▶ **WHAT YOU SHOULD DO**
Transcribe, word for word and without additions, each line below from the one containing "0b011101#6 a x y" through the one containing "sel => .muxGate", both ends included.

(Collected data entries)
---*---

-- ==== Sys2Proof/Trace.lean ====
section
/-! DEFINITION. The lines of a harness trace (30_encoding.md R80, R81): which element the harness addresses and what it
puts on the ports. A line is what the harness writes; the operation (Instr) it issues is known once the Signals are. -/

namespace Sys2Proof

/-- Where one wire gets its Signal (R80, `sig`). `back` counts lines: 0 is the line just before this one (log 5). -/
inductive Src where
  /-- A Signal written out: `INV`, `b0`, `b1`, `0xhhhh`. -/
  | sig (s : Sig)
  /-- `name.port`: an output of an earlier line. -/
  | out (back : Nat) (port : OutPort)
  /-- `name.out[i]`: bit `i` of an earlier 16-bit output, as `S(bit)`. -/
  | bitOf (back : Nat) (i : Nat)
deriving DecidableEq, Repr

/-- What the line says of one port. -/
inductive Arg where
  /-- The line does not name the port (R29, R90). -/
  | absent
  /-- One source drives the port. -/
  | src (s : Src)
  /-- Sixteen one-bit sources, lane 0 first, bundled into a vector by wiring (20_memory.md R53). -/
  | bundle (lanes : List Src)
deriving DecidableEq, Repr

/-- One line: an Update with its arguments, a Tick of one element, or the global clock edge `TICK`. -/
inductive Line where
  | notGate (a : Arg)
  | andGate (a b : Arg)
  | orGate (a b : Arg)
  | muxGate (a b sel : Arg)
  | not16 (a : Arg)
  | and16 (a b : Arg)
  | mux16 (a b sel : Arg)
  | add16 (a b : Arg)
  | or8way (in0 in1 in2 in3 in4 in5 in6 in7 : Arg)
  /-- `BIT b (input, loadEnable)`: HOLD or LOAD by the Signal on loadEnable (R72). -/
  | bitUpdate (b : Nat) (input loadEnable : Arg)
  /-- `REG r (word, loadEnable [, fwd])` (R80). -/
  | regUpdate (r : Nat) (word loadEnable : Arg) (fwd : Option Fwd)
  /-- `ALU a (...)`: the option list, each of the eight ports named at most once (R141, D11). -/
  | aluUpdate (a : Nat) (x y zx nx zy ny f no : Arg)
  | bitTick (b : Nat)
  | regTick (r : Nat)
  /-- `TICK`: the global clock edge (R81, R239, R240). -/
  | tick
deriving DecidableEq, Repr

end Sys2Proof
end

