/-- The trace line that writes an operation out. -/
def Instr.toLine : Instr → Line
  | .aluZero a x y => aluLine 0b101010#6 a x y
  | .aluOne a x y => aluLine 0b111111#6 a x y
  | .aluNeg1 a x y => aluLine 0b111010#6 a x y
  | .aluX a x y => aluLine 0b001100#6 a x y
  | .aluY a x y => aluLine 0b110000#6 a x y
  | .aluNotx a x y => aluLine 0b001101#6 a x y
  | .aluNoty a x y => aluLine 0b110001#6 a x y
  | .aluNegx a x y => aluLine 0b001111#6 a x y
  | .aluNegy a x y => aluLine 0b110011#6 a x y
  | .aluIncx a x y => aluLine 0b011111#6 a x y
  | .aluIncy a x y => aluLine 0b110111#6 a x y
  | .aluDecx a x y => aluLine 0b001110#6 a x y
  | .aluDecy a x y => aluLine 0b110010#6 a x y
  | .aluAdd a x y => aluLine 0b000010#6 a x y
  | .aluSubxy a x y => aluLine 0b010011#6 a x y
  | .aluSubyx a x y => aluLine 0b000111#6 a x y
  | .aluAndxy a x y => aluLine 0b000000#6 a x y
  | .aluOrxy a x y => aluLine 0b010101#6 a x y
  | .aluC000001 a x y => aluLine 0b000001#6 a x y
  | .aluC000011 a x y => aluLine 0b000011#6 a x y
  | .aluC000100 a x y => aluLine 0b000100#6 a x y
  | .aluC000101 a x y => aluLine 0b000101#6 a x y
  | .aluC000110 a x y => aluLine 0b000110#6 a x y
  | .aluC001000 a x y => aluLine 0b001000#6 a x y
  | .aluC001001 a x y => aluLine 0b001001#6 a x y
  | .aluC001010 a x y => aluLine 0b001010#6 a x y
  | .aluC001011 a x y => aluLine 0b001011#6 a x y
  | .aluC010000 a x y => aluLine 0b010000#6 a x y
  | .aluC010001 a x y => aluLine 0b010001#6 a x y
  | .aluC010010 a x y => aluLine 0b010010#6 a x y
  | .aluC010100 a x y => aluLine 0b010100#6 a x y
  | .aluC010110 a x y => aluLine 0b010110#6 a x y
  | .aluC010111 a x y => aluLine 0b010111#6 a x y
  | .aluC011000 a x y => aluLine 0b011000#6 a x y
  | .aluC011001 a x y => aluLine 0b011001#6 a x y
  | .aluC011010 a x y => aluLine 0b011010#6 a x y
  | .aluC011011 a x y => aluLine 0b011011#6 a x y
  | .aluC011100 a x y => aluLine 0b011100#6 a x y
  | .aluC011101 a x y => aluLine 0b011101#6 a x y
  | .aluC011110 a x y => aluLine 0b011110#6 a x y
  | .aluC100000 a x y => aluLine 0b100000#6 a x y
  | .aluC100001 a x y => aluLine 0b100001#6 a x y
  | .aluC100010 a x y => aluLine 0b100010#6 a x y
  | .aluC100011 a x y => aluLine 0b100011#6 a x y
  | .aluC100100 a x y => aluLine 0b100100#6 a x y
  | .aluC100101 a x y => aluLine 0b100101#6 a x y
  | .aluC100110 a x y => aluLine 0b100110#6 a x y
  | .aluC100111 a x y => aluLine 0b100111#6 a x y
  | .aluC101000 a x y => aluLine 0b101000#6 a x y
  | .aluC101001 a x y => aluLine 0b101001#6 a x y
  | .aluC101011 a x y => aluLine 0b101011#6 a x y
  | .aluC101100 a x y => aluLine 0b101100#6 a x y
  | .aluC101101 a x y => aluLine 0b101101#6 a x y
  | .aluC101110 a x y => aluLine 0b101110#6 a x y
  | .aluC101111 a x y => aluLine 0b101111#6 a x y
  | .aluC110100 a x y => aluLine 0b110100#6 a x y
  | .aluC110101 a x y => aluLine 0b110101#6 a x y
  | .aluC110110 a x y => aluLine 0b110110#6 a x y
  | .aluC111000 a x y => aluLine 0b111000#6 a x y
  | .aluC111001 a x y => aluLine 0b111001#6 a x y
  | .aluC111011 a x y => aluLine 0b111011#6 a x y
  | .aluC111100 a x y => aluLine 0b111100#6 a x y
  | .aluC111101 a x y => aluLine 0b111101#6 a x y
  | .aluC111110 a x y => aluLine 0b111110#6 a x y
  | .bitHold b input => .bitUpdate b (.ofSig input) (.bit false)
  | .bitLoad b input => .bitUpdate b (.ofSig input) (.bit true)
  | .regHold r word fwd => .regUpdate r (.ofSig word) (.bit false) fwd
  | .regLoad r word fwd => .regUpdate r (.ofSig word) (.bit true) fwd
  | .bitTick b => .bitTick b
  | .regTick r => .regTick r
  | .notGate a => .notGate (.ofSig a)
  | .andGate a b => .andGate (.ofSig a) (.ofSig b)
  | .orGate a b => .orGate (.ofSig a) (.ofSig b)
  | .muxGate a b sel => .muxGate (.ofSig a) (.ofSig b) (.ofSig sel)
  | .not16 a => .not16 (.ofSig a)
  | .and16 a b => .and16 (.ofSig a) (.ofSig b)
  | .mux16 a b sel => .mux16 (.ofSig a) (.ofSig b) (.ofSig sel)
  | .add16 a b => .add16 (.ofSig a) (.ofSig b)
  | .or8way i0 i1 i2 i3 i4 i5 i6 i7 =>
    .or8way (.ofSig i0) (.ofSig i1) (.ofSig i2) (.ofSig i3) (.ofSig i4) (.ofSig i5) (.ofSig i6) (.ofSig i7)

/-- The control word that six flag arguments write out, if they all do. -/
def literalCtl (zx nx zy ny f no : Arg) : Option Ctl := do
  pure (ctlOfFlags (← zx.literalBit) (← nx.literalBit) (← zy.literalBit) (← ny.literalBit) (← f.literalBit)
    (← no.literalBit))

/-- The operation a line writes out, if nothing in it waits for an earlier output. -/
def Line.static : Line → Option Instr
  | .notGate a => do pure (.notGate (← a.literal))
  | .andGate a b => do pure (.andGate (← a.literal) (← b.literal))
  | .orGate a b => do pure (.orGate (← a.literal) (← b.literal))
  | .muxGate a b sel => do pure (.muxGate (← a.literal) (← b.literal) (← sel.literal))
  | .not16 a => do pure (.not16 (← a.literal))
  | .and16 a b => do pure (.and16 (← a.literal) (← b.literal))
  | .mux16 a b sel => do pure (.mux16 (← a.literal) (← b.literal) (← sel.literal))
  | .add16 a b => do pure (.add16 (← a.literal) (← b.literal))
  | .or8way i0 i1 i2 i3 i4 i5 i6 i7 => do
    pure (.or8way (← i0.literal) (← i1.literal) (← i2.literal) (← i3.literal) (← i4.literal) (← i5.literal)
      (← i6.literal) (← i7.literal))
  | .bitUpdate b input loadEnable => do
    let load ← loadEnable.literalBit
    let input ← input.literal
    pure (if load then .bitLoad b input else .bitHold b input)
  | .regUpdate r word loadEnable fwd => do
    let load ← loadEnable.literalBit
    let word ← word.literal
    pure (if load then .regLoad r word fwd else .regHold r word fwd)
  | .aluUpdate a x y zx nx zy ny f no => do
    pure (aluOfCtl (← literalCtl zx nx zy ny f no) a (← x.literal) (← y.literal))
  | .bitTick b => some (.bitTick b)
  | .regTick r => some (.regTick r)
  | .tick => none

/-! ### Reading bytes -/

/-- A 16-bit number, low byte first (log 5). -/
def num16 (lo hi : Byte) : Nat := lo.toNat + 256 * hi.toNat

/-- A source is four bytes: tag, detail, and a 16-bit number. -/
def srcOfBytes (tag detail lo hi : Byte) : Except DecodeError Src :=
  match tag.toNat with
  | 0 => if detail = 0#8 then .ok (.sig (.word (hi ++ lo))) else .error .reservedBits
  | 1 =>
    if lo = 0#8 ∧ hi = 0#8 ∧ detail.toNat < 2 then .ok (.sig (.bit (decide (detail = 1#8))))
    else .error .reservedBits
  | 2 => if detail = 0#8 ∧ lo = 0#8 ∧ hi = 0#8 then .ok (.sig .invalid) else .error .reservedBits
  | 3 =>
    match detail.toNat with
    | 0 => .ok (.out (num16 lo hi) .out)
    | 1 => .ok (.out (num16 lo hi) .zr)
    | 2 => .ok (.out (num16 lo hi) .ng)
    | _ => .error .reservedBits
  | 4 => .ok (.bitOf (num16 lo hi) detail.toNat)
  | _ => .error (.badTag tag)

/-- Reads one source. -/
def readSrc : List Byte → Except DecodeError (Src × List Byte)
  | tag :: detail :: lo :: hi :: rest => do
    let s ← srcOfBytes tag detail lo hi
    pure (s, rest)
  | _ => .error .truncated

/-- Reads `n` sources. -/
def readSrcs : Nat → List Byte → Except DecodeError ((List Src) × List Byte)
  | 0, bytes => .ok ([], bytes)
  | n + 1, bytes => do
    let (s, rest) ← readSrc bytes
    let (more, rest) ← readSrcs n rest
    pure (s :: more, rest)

---*---

▶ **WORKED SOLUTION**
  | .aluC011101 a x y => aluLine 0b011101#6 a x y
  | .aluC011110 a x y => aluLine 0b011110#6 a x y
  | .aluC100000 a x y => aluLine 0b100000#6 a x y
  | .aluC100001 a x y => aluLine 0b100001#6 a x y
  | .aluC100010 a x y => aluLine 0b100010#6 a x y
  | .aluC100011 a x y => aluLine 0b100011#6 a x y
  | .aluC100100 a x y => aluLine 0b100100#6 a x y
  | .aluC100101 a x y => aluLine 0b100101#6 a x y
  | .aluC100110 a x y => aluLine 0b100110#6 a x y
  | .aluC100111 a x y => aluLine 0b100111#6 a x y
  | .aluC101000 a x y => aluLine 0b101000#6 a x y
  | .aluC101001 a x y => aluLine 0b101001#6 a x y
  | .aluC101011 a x y => aluLine 0b101011#6 a x y
  | .aluC101100 a x y => aluLine 0b101100#6 a x y
  | .aluC101101 a x y => aluLine 0b101101#6 a x y
  | .aluC101110 a x y => aluLine 0b101110#6 a x y
  | .aluC101111 a x y => aluLine 0b101111#6 a x y
  | .aluC110100 a x y => aluLine 0b110100#6 a x y
  | .aluC110101 a x y => aluLine 0b110101#6 a x y
  | .aluC110110 a x y => aluLine 0b110110#6 a x y
  | .aluC111000 a x y => aluLine 0b111000#6 a x y
  | .aluC111001 a x y => aluLine 0b111001#6 a x y
  | .aluC111011 a x y => aluLine 0b111011#6 a x y
  | .aluC111100 a x y => aluLine 0b111100#6 a x y
  | .aluC111101 a x y => aluLine 0b111101#6 a x y
  | .aluC111110 a x y => aluLine 0b111110#6 a x y
  | .bitHold b input => .bitUpdate b (.ofSig input) (.bit false)
  | .bitLoad b input => .bitUpdate b (.ofSig input) (.bit true)
  | .regHold r word fwd => .regUpdate r (.ofSig word) (.bit false) fwd
  | .regLoad r word fwd => .regUpdate r (.ofSig word) (.bit true) fwd
  | .bitTick b => .bitTick b
  | .regTick r => .regTick r
  | .notGate a => .notGate (.ofSig a)
  | .andGate a b => .andGate (.ofSig a) (.ofSig b)
  | .orGate a b => .orGate (.ofSig a) (.ofSig b)
  | .muxGate a b sel => .muxGate (.ofSig a) (.ofSig b) (.ofSig sel)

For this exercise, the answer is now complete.